131. There may be reasons for revoking a licence other than licence breach. Licensed independent providers and NHS controlled providers wishing to revoke their licence should refer to NHS England’s guidance on how to apply to revoke their licence.

5. How to appeal certain enforcement decisions

132. A decision by NHS England to impose a discretionary requirement; or a non-compliance penalty; or to refuse to issue a compliance certificate in relation to a provider enforcement undertaking under s106 of the 2012 Act, may be appealed to the First-tier Tribunal.

133. In the case of a discretionary requirement, the grounds for an appeal are that (Paragraph 3 of Schedule 11 to the 2012 Act):

i. the decision was based on an error of fact;

ii. the decision was wrong in law;

iii. in the case of a variable monetary penalty, the amount of the penalty is unreasonable;

iv. in the case of a compliance requirement or restoration requirement, the nature of the requirement is unreasonable; or

v. that the decision is unreasonable for any other reason.

134. In the other cases, the grounds for an appeal are that the decision was (paragraphs 6 and 13 of Schedule 11 to the 2012 Act):

i. based on an error of fact;

ii. wrong in law; or

iii. unfair or unreasonable.

135. The tribunal may confirm NHS England’s decision or direct that it is not to have effect.

136. In the case of an appeal against a provider discretionary requirement, the requirement is suspended pending the appeal outcome (paragraph 3(3) of Schedule 11 to the 2012 Act). The tribunal may confirm, vary or withdraw the discretionary requirement; take such steps as NHS England could take in relation to the breach; or remit to NHS England the decision whether to confirm the requirement, or any matter relating to the decision (paragraph 3(4) of Schedule 11 to the 2012 Act).

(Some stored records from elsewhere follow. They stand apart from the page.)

-- ==== Sys2Proof/Machine/TtcOps.lean ====
section
/-! DEFINITION. The motion controller (spec/18): link frames, the cycle of an axis and of a linear move, commands and faults. -/

open Sys2Proof

namespace Sys2Proof.Machine

/-! ### The motion link (R461 to R463) -/

/-- One bit through the CRC-8 of polynomial 07h. -/
def crc8Bit (c : Nat) (b : Bool) : Nat :=
  let top := b2n (c.testBit 7) != b2n b
  let d := c * 2 % 256
  if top then d ^^^ 7 else d

/-- The CRC-8 of bits [71:8] of a frame, taken in the order sent (R462). -/
def crc8 (f : Nat) : Nat := (List.range 64).foldl (fun c i => crc8Bit c (f.testBit (8 + i))) 0

/-- Send a frame to a driver: SYNC below, CRC above. -/
def State.sendFrame (s : State) (a body : Nat) : State :=
  let f := body * 256 + 0xA5
  s.emit (.motion a (leBytes 10 (f + crc8 f * 2 ^ 72)))

/-- The COIL field of a standstill mode: drive, off or short. -/
def coilBits (mode : Nat) : Nat := if mode = 2 then 1 else if mode = 3 then 2 else 0

/-- The MOVE frame of an axis (R462, R465). -/
def State.moveFrame (s : State) (a : Nat) : State :=
  let x := s.axis a
  let addr := (x.prof.at % 1024).toNat
  let coil := if x.holding then coilBits x.coil else 0
  let s1 := s.sendFrame a (addr * 2 ^ 4 + s.get R.TTC_AX_STATUS_CURRENT a * 2 ^ 14 + coil * 2 ^ 22 + x.cyc * 2 ^ 24)
  s1.setAxis a { x with cyc := (x.cyc + 1) % 256 }

/-- The TABLE frame of the next entry (R462, R464). -/
def State.tableFrame (s : State) (a : Nat) : State :=
  let x := s.axis a
  let e := s.leafLe (0x3B00000 + 4 * x.table) 4
  (s.sendFrame a (1 + x.table * 2 ^ 4 + bits e 0 12 * 2 ^ 14 + bits e 16 12 * 2 ^ 26)).setAxis a { x with table := x.table + 1 }

/-- The frame of this cycle (R462, R463). -/
def State.linkFrame (s : State) (a : Nat) : State :=
  if s.axState a = Ax.link then (if (s.axis a).table < 1024 then s.tableFrame a else s.sendFrame a 3)
  else s.moveFrame a

/-! ### The cycle (R462, R465, R466, R468) -/

/-- The position register shows the profile. -/
def State.syncPos (s : State) (a : Nat) : State := s.setS R.TTC_AX_POS (s.axis a).prof.at a

/-- A move has ended: the event follows at the end of the cycle, and the SETTLE wait of a back-up move begins (R467, R471). -/
def State.moveEnd (s : State) (a : Nat) : State :=
  let x := s.axis a
  let s1 := s.setAxis a { x with prof := { x.prof with goal := .rest }, settling := x.back.isSome, inLin := false, ended := true }
  s1.set R.TTC_AX_STATUS_STATE Ax.still a

/-- A cycle begins for an axis: the move that ended in the last one raises its event, unless a fault met it (R467, spec/18 Meetings), and a
cycle without a good STATUS frame ends a run of stalls (R474). -/
def State.cycleStart (s : State) (a : Nat) : State :=
  let x := s.axis a
  let s1 := s.setAxis a { x with ended := false, startV := x.prof.v, stallRun := if x.missed = 0 then x.stallRun else 0 }
  if x.ended then s1.raise (evMoveDone a) else s1

/-- An axis whose profile has met its goal. -/
def State.goalMet (s : State) (a : Nat) : State :=
  let x := s.axis a
  if s.axState a ≠ Ax.moving ∨ x.inLin = true ∨ x.prof.done = false then s
  else
    match x.prof.goal with
    | .pos _ => s.moveEnd a
    | .vel v => s.set R.TTC_AX_STATUS_STATE (if v = 0 then Ax.still else Ax.atVelocity) a
    | _ => s.set R.TTC_AX_STATUS_STATE Ax.still a

/-! The limits VMAX, AMAX and JMAX of an axis in the units of a profile (R466). -/
def State.velLimit (s : State) (a : Nat) : Nat := s.get R.TTC_AX_VMAX_VMAX a * cyc * cyc
def State.accLimit (s : State) (a : Nat) : Nat := s.get R.TTC_AX_AMAX_AMAX a * cyc
def State.jerkLimit (s : State) (a : Nat) : Nat := 1000 * s.get R.TTC_AX_JMAX_JMAX a

/-- One cycle of the profile of an axis that moves on its own. -/
def State.cycleAxis (s : State) (a : Nat) : State :=
  let x := s.axis a
  if x.inLin ∨ s.axReady a = false then s
  else
    let p := x.prof.cycle (s.velLimit a) (s.accLimit a) (s.jerkLimit a)
    ((s.setAxis a { x with prof := p }).goalMet a).syncPos a

/-- The place of axis `a` on the path of a linear move (R468). -/
def Lin.place (l : Lin) (a : Nat) (x : Profile) : Profile :=
  let c : Nat := cyc * cyc * cyc
  let d := SMap.get l.deltas 0 a
  let pos := SMap.get l.starts 0 a + roundDivI (l.path.p * d) (c * l.lead)
  { x with p := pos * c, v := roundDivI (l.path.v * d) l.lead, a := roundDivI (l.path.a * d) l.lead, goal := .rest }

/-- One cycle of the linear move: every axis takes its place, and all arrive together (R468). -/
def State.cycleLin (s : State) : State :=
  match s.ttc.lin with
  | none => s
  | some l =>
    let l1 : Lin := { l with path := l.path.cycle l.vmax l.amax l.jmax }
    let ax := l.starts.map (·.1)
    let s1 := s.each ax fun s a => (s.setAxis a { s.axis a with prof := l1.place a (s.axis a).prof }).syncPos a
    if l1.path.done then
      ({ s1 with ttc := { s1.ttc with lin := none } } : State).each ax State.moveEnd
    else { s1 with ttc := { s1.ttc with lin := some l1 } }

/-! ### Commands (R467, R468) -/

/-- The last refused command or write of an axis. -/
abbrev axLast : Option Fld := some R.TTC_AX_STATUS_LAST_STATUS

/-- The refusals of R467 that every command shares. -/
def State.axisCheck (s : State) (a : Nat) : List (Option Status) :=
  [refuseIf (!s.axReady a || s.on R.TTC_AX_STATUS_PACED a) .state,
   refuseIf (decide (s.get R.TTC_AX_AMAX_AMAX a = 0) || decide (s.get R.TTC_AX_JMAX_JMAX a = 0)) .range]

/-- A command of an axis: a write of TTC_AX_CMD with GO = 1 and OP (R467). A linear move that the axis is part of stops first
(R468). -/
def State.axisCmd (s : State) (w : World) (a op : Nat) (own : List (Option Status)) (act : State → State) : State :=
  s.rowWrite w .TTC_AX_CMD a 0 (op + 2 ^ 31) (pickStatus (s.axisCheck a ++ own)) axLast a fun s =>
    act (s.stopLin a)

/-- The target of an axis. -/
def State.axTarget (s : State) (a : Nat) : Int := toSigned 48 (s.get R.TTC_AX_TARGET_TARGET a)

/-- The smallest over the axes of limit × |Δ_L| / |Δ|, an axis that does not move not counted. -/
def pathLimit (lead : Nat) (xs : List (Nat × Nat)) : Nat :=
  let ls := (xs.filter fun e => e.2 ≠ 0).map fun e => e.1 * lead / e.2
  match ls with
  | [] => 0
  | l :: r => r.foldl min l

/-- The linear move of axes at rest to their targets begins (R468). -/
def State.beginLin (s : State) (ts : List (Nat × Int)) : State :=
  let ds := ts.map fun e => (e.1, e.2 - (s.axis e.1).prof.at)
  let lead := ds.foldl (fun m d => max m d.2.natAbs) 0
  if lead = 0 then s
  else
    let lim (f : Nat → Nat) : Nat := pathLimit lead (ds.map fun d => (f d.1, d.2.natAbs))
    let l : Lin := {
      path := { goal := .pos lead }
      starts := ts.foldl (fun m e => SMap.insert m e.1 (s.axis e.1).prof.at) []
      deltas := ds.foldl (fun m d => SMap.insert m d.1 d.2) []
      lead := lead
      vmax := lim s.velLimit
      amax := lim s.accLimit
      jmax := lim s.jerkLimit }
    let s1 := s.each (ts.map (·.1)) fun s a => (s.aim a .rest).setAxis a { (s.aim a .rest).axis a with inLin := true }
    { s1 with ttc := { s1.ttc with lin := some l } }

/-- A linear move whose axes have come to rest begins; one with an axis that has become paced or lost its link is given up (R467, R468). -/
def State.dueLin (s : State) : State :=
  let ts := s.ttc.due
  if ts.any fun e => !s.axReady e.1 || s.on R.TTC_AX_STATUS_PACED e.1 then { s with ttc := { s.ttc with due := [] } }
  else if ts ≠ [] ∧ (ts.all fun e => s.axStandstill e.1) = true then
    ({ s with ttc := { s.ttc with due := [] } } : State).beginLin ts
  else s

/-- The linear move of the axes of a mask (R468). Axes that move come to rest first under R466, and the path starts where they stand
(DESIGN CHOICE, log 55). -/
def State.startLin (s : State) (mask : Nat) : State :=
  let ax := axes4.filter fun a => bit mask a
  let s0 := s.each ax State.stopLin
  let s1 := s0.each ax fun s a => if s.axStandstill a then s else s.axisStop a
  ({ s1 with ttc := { s1.ttc with due := ax.map fun a => (a, s.axTarget a) } } : State).dueLin

/-! ### Faults (R474) -/

/-- A fault of an axis; one of a paced axis before step 6 of a restart fails the restart with `c` (R197, R474). In SCANNING and PAUSED the
station keeps its state, which only an abort then ends. -/
def State.faultWith (s : State) (a kind : Nat) (c : Status) : State :=
  let s0 := s.axisFault a kind
  match s.pacer a with
  | some n =>
    let s1 := if s.stState n = St.scanning ∨ s.stState n = St.paused then s0.setStation n { s0.station n with axisDown := true } else s0
    let open_ := (s.sto n).restart && decide (s.stState n = St.paused ∨ s.stState n = St.rewinding) &&
      decide (s.get R.SST_ST_REW_STATUS_PHASE n ≠ 7)
    if open_ then s1.rewindFail n c else s1
  | none => s0

/-- A fault of R474 (R197): ABSENT for kind LINK. -/
def State.faultAxis (s : State) (a kind : Nat) : State := s.faultWith a kind (if kind = 3 then .absent else .state)

/-- The profile velocity is at least VMAX / 16, at the start or at the end of the cycle. -/
def State.fast (s : State) (a : Nat) : Bool :=
  let x := s.axis a
  decide (s.get R.TTC_AX_VMAX_VMAX a * cyc * cyc ≤ 16 * max x.prof.v.natAbs x.startV.natAbs)

/-- Load-adaptive current (R472). -/
def State.adapt (s : State) (a load : Nat) : State :=
  let x := s.axis a
  let c := s.get R.TTC_AX_STATUS_CURRENT a
  if ¬ s.on R.TTC_AX_CTRL_ADAPT a ∨ (s.axState a ≠ Ax.moving ∧ s.axState a ≠ Ax.atVelocity) then s
  else
    let low := if load < s.get R.TTC_AX_LOAD_LOAD_LO a then x.lowLoad + 1 else 0
    if s.get R.TTC_AX_LOAD_LOAD_HI a < load then
      let c1 := min (c + 8) (s.get R.TTC_AX_CUR_IRUN_MAX a)
      (s.setAxis a { x with lowLoad := low, run := c1 }).set R.TTC_AX_STATUS_CURRENT c1 a
    else if 256 ≤ low then
      let c1 := max (c - 1) (s.get R.TTC_AX_CUR_IRUN_MIN a)
      (s.setAxis a { x with lowLoad := 0, run := c1 }).set R.TTC_AX_STATUS_CURRENT c1 a
    else s.setAxis a { x with lowLoad := low }

/-- A good STATUS frame (R462, R463, R472, R474). -/
def State.goodStatus (s : State) (a f : Nat) : State :=
  let load := bits f 20 10
  let flags := bits f 30 6
  let x := s.axis a
  let ok := bit flags 5
  let run := if ok ∧ s.axState a = Ax.link ∧ x.table = 1024 then x.goodRun + 1 else 0
  let stall := (bit flags 0 || decide (load = 1023)) && s.fast a
  let s1 := s.setAxis a { x with missed := 0, goodRun := run, stallRun := if stall then x.stallRun + 1 else 0 }
  let s2 := ((s1.set R.TTC_AX_DRV_LOAD load a).set R.TTC_AX_DRV_FLAGS flags a).set R.TTC_AX_DRV_TEMP (bits f 40 8) a
  let s3 := s2.adapt a load
  if s.axState a = Ax.fault then s3
  else if stall ∧ 4 ≤ x.stallRun + 1 then s3.faultAxis a 1
  else if bits flags 1 4 ≠ 0 then s3.faultAxis a 2
  else if 16 ≤ run then s3.set R.TTC_AX_STATUS_STATE Ax.still a
  else s3

end Sys2Proof.Machine
end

137. In the case of appeal against a non-compliance penalty, the penalty is suspended pending the appeal outcome (paragraph 6(3) of Schedule 11 to the 2012 Act). The tribunal may confirm, vary or withdraw the non-compliance penalty, or remit to NHS England the decision whether to confirm the penalty, or any matter relating to that decision (paragraph 6(4) of Schedule 11 to the 2012 Act).

138. In the case of an appeal against a decision to refuse an application for a compliance certificate, the tribunal may confirm the decision or direct that it is not to have effect (paragraph 13(2) of Schedule 11 to the 2012 Act).

139. A decision of NHS England to refuse to issue a licence or to revoke a licence may also be appealed to the tribunal (s92(1) and (2) of the 2012 Act. The grounds for appeal are that the decision is based on an error of fact; or is wrong in law; or is unreasonable). The tribunal may uphold the decision; or direct that the decision is not to have effect; or remit the decision to NHS England (s92(3) of the 2012 Act).

140. Guidance is available on how to make an application to the tribunal.

141. The right of appeal does not apply to a decision by NHS England to give a direction to an ICB, or to refuse to issue a compliance certificate in relation to an ICB enforcement undertaking.